* Aim of the task *
Repeat the lines from the line with "def startOn (k" to the line with "granted to, where it can take it. -/" in the listing below, keeping both end lines and adding nothing.

* Material for the task *
-- ==== Sys2Proof/Machine/Clusters.lean ====
section
/-! DEFINITION. Render contexts and the clusters that run them: who holds a cluster, the start and the end of work on it, preemption
requests and the measurement of compositions (R114, R144, R160 to R168, R385). -/

namespace Sys2Proof.Machine

def getCtx (s : State) (c : Nat) : Ctx := Sparse.get {} s.rnd.ctxs c
def setCtx (s : State) (c : Nat) (x : Ctx) : State := { s with rnd := { s.rnd with ctxs := Sparse.set {} s.rnd.ctxs c x } }
def getCluster (s : State) (k : Nat) : Cluster := Sparse.get {} s.rnd.clusters k

/-- A cluster of a render domain holds a context or a reservation (R385). -/
def domainBusy (s : State) (d : Nat) : Bool :=
  (List.range 12).any (fun i => let x := getCluster s (12 * d + i); x.ctx.isSome || x.resv.isSome || x.grant.isSome)

/-- A cluster changes; its domain is switched on when one of its clusters is granted or reserved, and its idle time begins when none
is any more (R385). -/
def setCluster (s : State) (k : Nat) (x : Cluster) : State :=
  let d := k / 12
  let was := domainBusy s d
  let s := { s with rnd := { s.rnd with clusters := Sparse.set {} s.rnd.clusters k x } }
  if domainBusy s d then (if was then s else switchOn (10 + d) s)
  else if was then { s with rnd := { s.rnd with idleSince := Sparse.set 0 s.rnd.idleSince d (now s) } } else s

/-- Clusters of a context, and the count its SCHED register shows. -/
def clustersOf (s : State) (c : Nat) : List Nat := (List.range 24).filter (fun k => (getCluster s k).ctx = some c)
def syncClusters (c : Nat) (s : State) : State := wrF s (SHD_CTX_SCHED.CLUSTERS c) (clustersOf s c).length

/-- The clusters that run a context as their own work, and those that run it as fill (R161). -/
def ownClusters (s : State) (c : Nat) : List Nat := (clustersOf s c).filter (fun k => !(getCluster s k).fill)
def fillClusters (s : State) (c : Nat) : List Nat := (clustersOf s c).filter (fun k => (getCluster s k).fill)

/-- The cluster has not stopped mid-wave: the work on it can go on (R115, R162). -/
def unstopped (s : State) (k : Nat) : Bool := !(getCluster s k).midwave && (getCluster s k).resetAt.isNone

/-- A cluster executes the context's commands, bins and renders; one that runs it as fill runs its workgroups alone (R161). -/
def runsOn (s : State) (c : Nat) : Bool := (ownClusters s c).any (unstopped s)
def worksOn (s : State) (c : Nat) : Bool := (clustersOf s c).any (unstopped s)

/-- Clusters that the scheduler counts as absent: retired or about to be, or parked by throttling (R144, R390). -/
def clusterRetired (s : State) (k : Nat) : Bool :=
  isRetired s U_CLUSTER k || retireIsDue s U_CLUSTER k || decide (12 ≤ k ∧ 4 ≤ rdF s PWR_THROTTLE.STEP)

/-- A cluster can be given work: not retired and not in reset. -/
def usable (s : State) (k : Nat) : Bool := !(clusterRetired s k) && (getCluster s k).resetAt.isNone

/-- The most clusters a context holds (R163). -/
def maxClusters (s : State) (c : Nat) : Nat := min 24 (4 * rdF s (SHD_CTX_SAVE.SIZE c))

/-- Clusters that a context holds: running it, granted to it or reserved for it. -/
def clustersHeld (s : State) (c : Nat) : List Nat :=
  (List.range 24).filter (fun k => let x := getCluster s k; decide (x.ctx = some c ∨ x.grant = some c ∨ x.resv = some c))

/-- Clusters reserved for a context. -/
def reservedFor (s : State) (c : Nat) : List Nat := (List.range 24).filter (fun k => (getCluster s k).resv = some c)

/-- RND_CTXn_STATUS.STATE of a context (Table 5.14); IDLE while its stream waits for an ingest (R152). -/
def ctxStateCode (x : Ctx) : Nat :=
  if x.stream.any (·.ingest) then 0
  else match x.pass with
  | some p => match p.phase with | .binning => 1 | .tile => 2 | .stalled => 3 | .splitting => 4
  | none => 0

/-- The status register follows the context. -/
def syncCtx (c : Nat) (s : State) : State :=
  let x := getCtx s c
  let s := wrF (wrF s (RND_CTX_STATUS.STATE c) (ctxStateCode x)) (RND_CTX_STATUS.CHUNKS c) x.chunks.length
  match x.pass with
  | some p => wrF s (RND_CTX_STATUS.SPLITS c) (min p.splits 255)
  | none => s

/-- The instance that holds a context slot. -/
def ctxHolder (s : State) (c : Nat) : Nat := (getLease s K_CTX c).holder

/-- The context has work a cluster can run: not waiting for ingest or for bin memory (R133, R152, R160). -/
def ctxReady (s : State) (c : Nat) : Bool :=
  let x := getCtx s c
  let stalled : Bool := match x.pass with | some p => decide (p.phase = .stalled) | none => false
  match x.stream with
  | some st => !st.ingest && !stalled
  | none => false

/-- Cluster `k` can start work of context `c`: the context has work, the cluster is in service and its domain good, and the context runs
on fewer clusters than its save area covers (R163, R385). -/
def canTake (s : State) (c k : Nat) : Bool :=
  ctxReady s c && usable s k && domainGood s (10 + k / 12)
    && decide ((getCluster s k).ctx = some c ∨ (clustersOf s c).length < maxClusters s c)

/-- The context is idle with nothing queued (R166). -/
def ctxIdle (s : State) (c : Nat) : Bool := (getCtx s c).stream.isNone && (getCtx s c).queue.isEmpty

/-! ### Measured compositions (R166) -/

def getPlan (s : State) (h : Nat) : HeadPlan := Sparse.get {} s.rnd.plans h
def setPlan (s : State) (h : Nat) (x : HeadPlan) : State := { s with rnd := { s.rnd with plans := Sparse.set {} s.rnd.plans h x } }

/-- The estimate E of a head in ns (R166). -/
def estimate (x : HeadPlan) : Nat := x.measured.foldl max (x.floorUs * 1000)

/-- Work of context `c` starts on a cluster: compositor work inside an open window, whose measurement begins (R166). -/
def noteStart (c : Nat) (s : State) : State :=
  if ctxReady s c = false then s
  else forEach (List.range 12) (fun h s =>
    let p := getPlan s h
    if p.open_ = true ∧ p.ctx = c then
      setPlan s h { p with begun := true, started := if p.started.any (fun m => decide (m.1 = c)) then p.started else (c, now s) :: p.started }
    else s) s

/-- A measured composition ends when its context is idle with nothing queued, past S or under other registers too (R166). -/
def noteEnd (c : Nat) (s : State) : State :=
  if ctxIdle s c = false then s
  else forEach (List.range 12) (fun h s =>
    let p := getPlan s h
    match p.started.find? (fun m => decide (m.1 = c)) with
    | some m =>
      let p := { p with measured := (now s - m.2) :: p.measured.take 7, started := p.started.filter (fun m => decide (m.1 ≠ c)) }
      wrF (setPlan s h p) (SHD_HD_EST.E_US h) (min (estimate p / 1000) 65535)
    | none => s) s

/-! ### Work on a cluster starts and ends -/

/-- Cluster `k`, otherwise as `x`, starts running context `c`. -/
def startOn (k c : Nat) (x : Cluster) (s : State) : State :=
  let old := (getCluster s k).ctx
  let s := syncClusters c (setCluster s k { x with ctx := some c, preempt := none, npHold := false, midwave := false, next := none, jobAt := now s })
  noteStart c (match old with | some o => syncClusters o s | none => s)

/-- Cluster `k`, otherwise as `x`, runs nothing. -/
def stopOn (k : Nat) (x : Cluster) (s : State) : State :=
  let old := (getCluster s k).ctx
  let s := setCluster s k { x with ctx := none, fill := false, preempt := none, npHold := false, midwave := false, next := none }
  match old with | some o => syncClusters o s | none => s

/-- The context that takes a cluster once `c` leaves it: the one it is reserved for, else the one that asked for it, else the one it is
granted to, where it can take it. -/
def successor (s : State) (c k : Nat) (x : Cluster) : Option Nat :=
  let want := match x.resv with
    | some r => some r
    | none => if x.preempt.isSome || x.npHold then x.next else x.grant
  want.filter (fun g => decide (g ≠ c) && canTake s g k)

/-- The clusters that the context runs on and those granted to it leave it (R160, R161). -/
def releaseClusters (c : Nat) (s : State) : State :=
  let s := forEach (clustersOf s c) (fun k s =>
    let x := getCluster s k
    let y := { x with fill := false, grant := if x.grant = some c then none else x.grant }
    match successor s c k x with
    | some g => startOn k g y s
    | none => stopOn k y s) s
  forEach ((List.range 24).filter (fun k => (getCluster s k).grant = some c)) (fun k s => setCluster s k { getCluster s k with grant := none }) s

/-- A preemption request to a cluster (R162). -/
def requestPreempt (k : Nat) (next : Option Nat) (s : State) : State :=
  let x := getCluster s k
  match x.ctx with
  | none => s
  | some _ => send (setCluster s k { x with preempt := some (x.preempt.getD (now s)), npHold := false, next := next }) (.preempt k)

/-- Of some free clusters, those that are reserved for a context, or granted to it, start its work where they can (R160, R168, R385). -/
def placeOn (ks : List Nat) (s : State) : State :=
  forEach ks (fun k s =>
    let x := getCluster s k
    match x.ctx, (x.resv.or x.grant).filter (fun c => canTake s c k) with
    | none, some c => startOn k c { x with fill := false } s
    | _, _ => s) s

/-- Every free cluster. -/
def placeGranted (s : State) : State := placeOn (List.range 24) s

/-- The free clusters of a context. -/
def placeContext (c : Nat) (s : State) : State :=
  placeOn ((List.range 24).filter (fun k => let x := getCluster s k; decide (x.resv.or x.grant = some c))) s

/-! ### Save records (R162, R163) -/

/-- Bytes of a cluster's save record (R163). -/
def SAVE_RECORD : Nat := 524288

/-- The places in the context's save area that no save of interrupted work holds, lowest first (R163). -/
def savePlaces (s : State) (c : Nat) : List Nat :=
  (List.range (4 * rdF s (SHD_CTX_SAVE.SIZE c))).filter (fun i => !((getCtx s c).saves.contains i))

/-- A save record is written to a place of the save area, inside the slice (R162, R163): the state of the work stopped mid-wave
(`whole`), or engine state alone. -/
def writeSave (c place : Nat) (whole : Bool) (s : State) : State :=
  let a := rdF s (SHD_CTX_SAVE.BASE c) * CHUNK + place * SAVE_RECORD
  let bs := (Config.saveRecord whole s.free).take SAVE_RECORD
  writeFor (ctxHolder s c) a bs { s with free := s.free + 1 }

/-- The context's stop on a cluster is saved: mid-wave, its work waits in the save area for the resume; at a boundary only engine
state is written.  Work that has been discarded is not saved (R56, R162, R163). -/
def saveStop (c : Nat) (midwave : Bool) (s : State) : State :=
  let y := getCtx s c
  match savePlaces s c with
  | i :: _ =>
    if y.stream.isNone then s
    else writeSave c i midwave (if midwave then setCtx s c { y with saves := y.saves ++ [i] } else s)
  | [] => s

/-- The clusters of a context stop at a boundary, each with its engine state (R133, R163). -/
def saveEngines (c : Nat) (s : State) : State :=
  forEach ((savePlaces s c).take ((clustersOf s c).filter (unstopped s)).length) (fun i s => writeSave c i false s) s

/-- A cluster leaves service: nothing runs on it and no grant or reservation holds it (R144). -/
def dropCluster (k : Nat) (s : State) : State := stopOn k {} s

end Sys2Proof.Machine
end

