/-- A host write of `size` bytes: only aligned 32-bit writes act (R9). -/
def hostWrite (fn off size v : Nat) (s : State) : State :=
  if size ≠ 4 ∨ off % 4 ≠ 0 then s else if fn = 0 then writeBar0 off v s else writeBar2 fn off v s

/-! ### Reads -/

/-- The stored record that the PEEK registers show. -/
def peeked (s : State) : Option VRecord := (getField s (rdF s VAL_PEEK_SEL.FIELD)).record

/-- What a register reads as: the value it holds, or its live value. -/
def readReg (s : State) (r : Reg) : Word :=
  let n : Nat → Word := BitVec.ofNat 32
  match r with
  | .TIME_NOW_LO => n (dtime s)
  | .TIME_NOW_HI => n (dtime s / 2 ^ 32)
  | .TIME_UNCERT => n (uncert s)
  | .TIME_STATUS => n (setBits (rd s r).toNat 31 16 (holdoverS s))
  | .MEM_PAGE_ENTRY_LO => n (entryWord s (rdF s MEM_PAGE_SEL.PAGE))
  | .MEM_PAGE_ENTRY_HI => n (entryWord s (rdF s MEM_PAGE_SEL.PAGE) / 2 ^ 32)
  | .MEM_CH_STATUS c => if memState s c = CH_ACTIVE ∧ paused s c = true then n (setBits (rd s r).toNat 31 28 CH_PAUSED) else rd s r
  | .LYR_COEF_DATA p =>
    let k := rdF s (LYR_COEF_ADDR.WORD p)
    Sparse.get (coefWordInit k) s.dsp.coef (coefKey p (rdF s (LYR_COEF_ADDR.BANK p)) k)
  | .HDG_STATUS g =>
    if genlockState s g = GL_HOLDOVER then n (setBits (rd s r).toNat 31 16 (min ((now s - (getGroup s g).holdEntry) / 10 ^ 9) 0xFFFF)) else rd s r
  | .VAL_PEEK_VAL_LO => n (match peeked s with | some x => x.value | none => 0)
  | .VAL_PEEK_VAL_HI => n (match peeked s with | some x => x.value / 2 ^ 32 | none => 0)
  | .VAL_PEEK_MEAS_LO => n (match peeked s with | some x => x.meas | none => 0)
  | .VAL_PEEK_MEAS_HI => n (match peeked s with | some x => x.meas / 2 ^ 32 | none => 0)
  | .VAL_PEEK_STATE => n (match peeked s with | some x => x.quality * 256 + 1 | none => 0)
  | .AUD_EQ_DATA =>
    let w := rdF s AUD_EQ_ADDR.WORD
    n (Sparse.get (eqReset w) s.aud.coef (rdF s AUD_EQ_ADDR.BUS * 64 + rdF s AUD_EQ_ADDR.BANK * 32 + w))
  | .PWR_GPIO => n (setBits (rd s r).toNat 23 16 (gpioIn s))
  | .ID_SUBSYS => if s.otp.variantI then 0x00331D4A else rd s r
  | .ID_FAMILY => if s.otp.variantI then 0x01032101 else rd s r
  | .page f .INST_SELF => n (f + instState s f * 2 ^ 12 + instGen s f * 2 ^ 16)
  | .page _ .VF_TIME_NOW_LO => n (dtime s)
  | .page _ .VF_TIME_NOW_HI => n (dtime s / 2 ^ 32)
  | .page _ .VF_TIME_STATUS => n (setBits (rd s .TIME_STATUS).toNat 31 16 (holdoverS s))
  | .page _ .VF_TIME_TAI_OFFSET_LO => rd s .TIME_TAI_OFFSET_LO
  | .page _ .VF_TIME_TAI_OFFSET_HI => rd s .TIME_TAI_OFFSET_HI
  | _ => rd s r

* Result *
def startOn (k c : Nat) (x : Cluster) (s : State) : State :=
  let old := (getCluster s k).ctx
  let s := syncClusters c (setCluster s k { x with ctx := some c, preempt := none, npHold := false, midwave := false, next := none, jobAt := now s })
  noteStart c (match old with | some o => syncClusters o s | none => s)

/-- Cluster `k`, otherwise as `x`, runs nothing. -/
def stopOn (k : Nat) (x : Cluster) (s : State) : State :=
  let old := (getCluster s k).ctx
  let s := setCluster s k { x with ctx := none, fill := false, preempt := none, npHold := false, midwave := false, next := none }
  match old with | some o => syncClusters o s | none => s

/-- The context that takes a cluster once `c` leaves it: the one it is reserved for, else the one that asked for it, else the one it is
granted to, where it can take it. -/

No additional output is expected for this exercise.